Auswahl grosser Yieldco-Aktien
Aktie | Dividendenrendite | Performance, 52 Wochen | Energietyp | Verschuldungs-quote* |
8point3 Energy Partners, USA | 9,3% | -3% | Solar | 44% |
Transalta Renewables, Kanada | 8,1% | -33% | Wind, Wasser | 29% |
Terraform Power, USA | 6,9% | +7% | Solar | 56% |
NRG Yield, USA | 6,8% | -1% | Diverse | 70% |
Saeta Yield, Spanien | 6,5% | +36% | Wind, Solar | 67% |
Brookfield Renewable Partners, Kanada | 6,3% | -1% | Wasser, Wind, Solar | 38% |
Greencoat UK Wind, Grossbritannien | 5,4% | -1% | Wind | 21% |
Northland Power, Kanada | 5,2% | -15% | Naturgas, Solar, Wind | 72% |
Nextera Energy Partners, USA | 4,1% | +20% | Wind, Solar | 36% |
*Debt to assets ratio im Jahr 2017
Quellen: cash.ch, dividend.com und bloomberg.com
Privatanleger haben die Möglichkeit, die Aktien einzelner Yieldcos direkt an der Börse zu erwerben. Empfehlenswert ist der Aufbau eines Portfolios mit mehreren Werten, um das Risiko zu minimieren. Denn teilweise kommt es zu erheblichen Kursschwankungen bei Einzeltiteln. Das sieht auch Steffen so: "Grundsätzlich sollte man nicht alles auf eine Karte setzen und im Bezug auf Yieldcos aus Grossbritannien und Amerika das Währungsrisiko beachten", so der Versorger-Experte aus Münster in Deutschland. Für Schweizer Anleger besteht natürlich auch für den Euroraum ein Währungsrisiko.
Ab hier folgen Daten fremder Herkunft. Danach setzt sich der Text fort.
-- ==== Sys2Proof/Machine/Vector.lean ====
section
/-! DEFINITION. The vector unit (06_vector_streams.md): AV words, streams, lane arithmetic, beats, gathers and scatters,
errors; and how it waits for walks (20_program_guest_gather.md R339 to R342). A beat acts as a whole. -/

namespace Sys2Proof.Machine

/-! ### Roles of operands (R127, R133) -/

/-- Stochastic rounding for `vcvt` with mode field `m` (R137): 4, or 7 with RM = 4. -/
def cvtStoch (m rm : BitVec 3) : Bool := m == 4#3 || (m == 7#3 && rm == 4#3)

/-- What a command does with its vector registers: those it reads as va and vb, vd if it writes one, whether it also
reads vd, and whether va and vb, and vd, may be bound. -/
structure Roles where
  srcs : List VReg
  dst : Option VReg
  readsDst : Bool := false
  srcBound : Bool := true
  dstBound : Bool := true
  deriving DecidableEq, Repr

/-- R127: the roles of a command's registers; none for a word that is no command with beats. `rm` is st.RM. -/
def vectorRoles (rm : BitVec 3) : Instr → Option Roles
  | .vadd v a b _ | .vsub v a b _ | .vmul v a b _ | .vmin v a b _ | .vmax v a b _ => some { srcs := [a, b], dst := some v }
  | .vand v a b | .vor v a b | .vxor v a b => some { srcs := [a, b], dst := some v }
  | .vshl v a b _ | .vshr v a b _ | .vsar v a b _ => some { srcs := [a, b], dst := some v }
  | .vcmp v a b _ _ => some { srcs := [a, b], dst := some v }
  | .vfma v a b _ => some { srcs := [a, b], dst := some v, readsDst := true, dstBound := false }
  | .vsel v a b => some { srcs := [a, b], dst := some v, readsDst := true, dstBound := false }
  | .vabs v a _ | .vneg v a _ => some { srcs := [a], dst := some v }
  | .vcvtFromF32 v a b _ m => some { srcs := if cvtStoch m rm then [a, b] else [a], dst := some v }
  | .vcvtToF32 v a b _ m => some { srcs := if cvtStoch m rm then [a, b] else [a], dst := some v }
  | .vex2 v a b _ => some { srcs := [a, b], dst := some v }
  | .vrcp v a | .vrsq v a => some { srcs := [a], dst := some v }
  | .vredSum v a _ | .vredMax v a _ | .vredMin v a _ => some { srcs := [a], dst := some v, dstBound := false }
  | .vbcast v _ _ => some { srcs := [], dst := some v }
  | .vget a _ _ _ => some { srcs := [a], dst := none, srcBound := false }
  | .vperm v a b => some { srcs := [a, b], dst := some v, srcBound := false, dstBound := false }
  | .vpack v a _ | .vunpack v a _ => some { srcs := [a], dst := some v, srcBound := false, dstBound := false }
  | .vgath v a _ _ _ => some { srcs := [a], dst := some v, srcBound := false, dstBound := false }
  | .vscat a b _ _ _ => some { srcs := [a, b], dst := none, srcBound := false }
  | _ => none
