/-- R346. A VD whose budget is spent, or that does not run, dispatches nothing (R352, R379). -/
def execDispatch (v : VdNo) (s : State) : Out1 :=
  let d := s.vd v
  if !d.mayDispatch then .next s
  else match d.active.find? fun a => !a.cores.isEmpty && !a.waiting with
  | some a => .next (s.sendNext v a)
  | none => match d.nextQueue with
    | none => .next s
    | some q => match q.packets with
      | [] => .next s
      | p :: _ =>
        if pkKind p = 1#8 then .next s
        else
          let a := (idleActive p).start p []
          let s1 := s.setVd { d with lastQueue := q.num, active := d.active ++ [a] }
          let s2 := s1.modQueue v q.num fun x => { x with packets := x.packets.drop 1 }
          .next ((State.settleQueue v q.num 256 s2).sendNext v a)

/-- Replaces the dwords of a packet of a graph by their patch values (R348). -/
def patched (g : Graph) (values : List Word) (i : Nat) (p : Packet) : Packet :=
  g.patches.foldl (fun (p : Packet) (e : Word) =>
    if (e.extractLsb' 48 8).toNat = i then p.set (e.extractLsb' 32 16).toNat (values.getD (e.extractLsb' 56 8).toNat 0) else p) p

/-- P0 to P7 of a replay packet (R343). -/
def patchValues (p : Packet) : List Word := [pkw p 3, pkw p 4, pkw p 5, pkw p 6, pkw p 7, pkw p 8, pkw p 9, pkw p 10]

/-- R349: the first packet of a chain starts, or the next one; one that its check refuses ends the replay. -/
def State.startChain (s : State) (v : VdNo) (a : Active) (chain : List Packet) : State :=
  match chain with
  | [] => s.finishActive v a
  | p :: ps =>
    match s.launchFault v p with
    | none => s.modActive v a.pkt fun x => x.start p ps
    | some flag => s.endActive v a statusRejected (some flag)

/-- R349: a replay packet at the head of a queue takes the free patch set of lowest number and its chain begins. -/
def execGraphReplay (v : VdNo) (qn : BitVec 4) (s : State) : Out1 :=
  let d := s.vd v
  match d.nextQueue with
  | none => .next s
  | some q =>
    if q.num ≠ qn ∨ !d.mayDispatch then .next s
    else match q.packets with
      | [] => .next s
      | p :: _ =>
        if pkKind p ≠ 1#8 then .next s
        else match d.graphs.find? fun g => g.num.toNat == (pkGraph p).toNat with
          | none => .next s
          | some g => match g.freeSet with
            | none => .next s
            | some i =>
              let values := patchValues p
              let busy := d.active.any fun a => a.graph.any fun h => h.1 == g.num
              let chain := g.packets.zipIdx.map fun x => patched g values x.2 x.1
              let a : Active := { idleActive p with graph := some (g.num, i), waiting := busy }
              let graphs := d.graphs.map fun x => if x.num = g.num then { x with sets := x.sets ++ [(i, values)] } else x
              let s1 := s.setVd { d with lastQueue := q.num, active := d.active ++ [a], graphs := graphs }
              let s2 := s1.modQueue v q.num fun x => { x with packets := x.packets.drop 1 }
              .next ((State.settleQueue v q.num 256 s2).startChain v a chain)

/-- R293, R347: the root's done message reaches the front end: the next packet of a chain starts, or the completion
record is written. -/
def execCompletionRecord (v : VdNo) (pkt : BitVec 32) (s : State) : Out1 :=
  match s.dones.find? fun m => m.dest.isNone && m.vd == v && m.pkt == pkt with
  | none => .next s
  | some m =>
    let s1 : State := { s with dones := s.dones.erase m }
    match (s1.vd v).active.find? fun a => a.pkt == pkt with
    | none => .next s1
    | some a =>
      let b : Active := { a with err := a.err ||| m.err ||| (if a.partial_ then errPARTIAL else 0), count := a.count + m.count
                                 fin := wordMax a.fin m.fin }
      let s2 := s1.modActive v pkt fun _ => b
      .next (if b.partial_ then s2.finishActive v b else s2.startChain v b b.chain)

/-! ### Control operations (R350, R351) -/

/-- R343: the fields of a control packet with an operation. -/
def controlFieldsOk (p : Packet) (op : Nat) : Bool :=
  p.length == 16 && pkVer p == 1#8 && pkKind p == 2#8 && (pkw p 0).extractLsb' 36 12 == 0#12 && pkNum p != 0#32 &&
  (pkOp p).toNat == op && (pkw p 1).extractLsb' 8 56 == 0#56 && (pkw p 13).extractLsb' 16 48 == 0#48 && pkw p 14 == 0 && pkw p 15 == 0

/-- A control packet that arrives at a VD's endpoint with an operation: one from another host, or for a VD that does not
exist, has no effect, and a malformed one sets BADPKT. It acts on arrival and is then complete (R345, R346), unless it
waits to free a graph (R350). -/
def control (s : State) (host : BitVec 4) (endpoint : BitVec 16) (p : Packet) (op : Nat) (f : VdNo → State → State) : Out1 :=
  match commandVd endpoint with
  | none => .next s
  | some v =>
  if (s.vd v).st = 0#2 || !s.controls host || s.frontDown then .next s
  else if !controlFieldsOk p op then .next (s.vdSticky v flagBADPKT)
  else
    let s1 := f v (s.packetSent v (pkNum p))
    .next (if (s1.vd v).graphs.any fun g => g.freeing.contains (pkNum p) then s1 else s1.packetDone v (pkNum p))

/-- R350 operation 1. -/
def execCreateQueue (host : BitVec 4) (endpoint : BitVec 16) (p : Packet) (s : State) : Out1 :=
  control s host endpoint p 1 fun v s =>
    let d := s.vd v
    let w := pkArg p
    let q := w.extractLsb' 0 4
    if w.extractLsb' 4 4 ≠ 0#4 ∨ w.extractLsb' 11 53 ≠ 0#53 ∨ d.queues.any (fun x => x.num == q) then s.vdSticky v flagBADPKT
    else s.setVd { d with queues := d.queues ++ [{ num := q, prio := w.extractLsb' 8 3 }] }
Jede Firma der Branche besitzt individuell zusammengestellte, gemischte Portfolios, die in der Regel verschiedene Energieträger beinhalten. Es lohnt sich für Anleger, sich vor dem Titel-Kauf mit den einzelnen Firmen intensiv zu beschäftigen. Im Vordergrund sollten dabei Fragen stehen wie: Auf welchen Energietyp setzt die Firma? In welchen Ländern besitzt die Firma Anlagen? Wie nachhaltig ist die Ausschüttung und das Wachstum? Unterliegt die Aktie starken Schwankungen? Wie hoch ist der Fremdkapital-Anteil?
Auf Verschuldung achten
Vor allem der Fremdkapital-Anteil, also der Verschuldungsgrad, könnte sich in den nächsten Jahren zu einem entscheidenden Faktor entwickeln. Denn: Wachstum wird häufig durch Schuldenaufnahme erzielt. Und mit dem langsam einsetzenden Zinsanstieg wird eine hohe Schuldenlast plötzlich zum Problem, die Refinanzierung wird teurer. Musterschüler bezüglich tiefer Verschuldung sind derzeit Greencoat UK Wind (Verschuldungsgrad 21 Prozent) und Transalta Renewables (29 Prozent). Andere Firmen stehen zum Teil deutlich schlechter da, wie die Tabelle oben zeigt.
Darüber hinaus beobachtet Steffen auch generell tiefere Renditen von neuen Projekten bei erneuerbaren Energien, wodurch das Wachstum künftig erschwert wird. Gut möglich daher, dass in den nächsten Jahren die Dividendenrenditen etwas runter gehen werden. Vor allem auch deshalb, da die staatliche Unterstützung für erneuerbare Energien nachlassen könnte, wovon viele Marktteilnehmer und auch Politiker ausgehen.
Weniger staatliche Unterstützung dürfte auch die Zahl der Firmenpleiten erhöhen. Bereits vor zwei Jahren wurde der Markt für erneuerbare Energien durch den Konkurs der amerikanischen Solarfirma Sunedison - welche 2014 den noch immer existierenden Yieldco Terraform Power hervorbrachte - erschüttert.
Privatanleger, die sich davon nicht abschrecken lassen und gleichzeitig das Risiko eines Einzelinvestments vermeiden wollen, können auch auf einen passiven Fonds setzen: Der Global X Yieldco Index ETF deckt den weltweiten Yieldco-Markt ab. Grösste Positionen sind derzeit Brookfield Renewable Partners (Gewichtung: 10,6 Prozent), Northland Power (10,3 Prozent), NRG Yield (9,2 Prozent) und Transalta Renewables (8,1 Prozent). Die Gebühren belaufen sich auf 0,65 Prozent.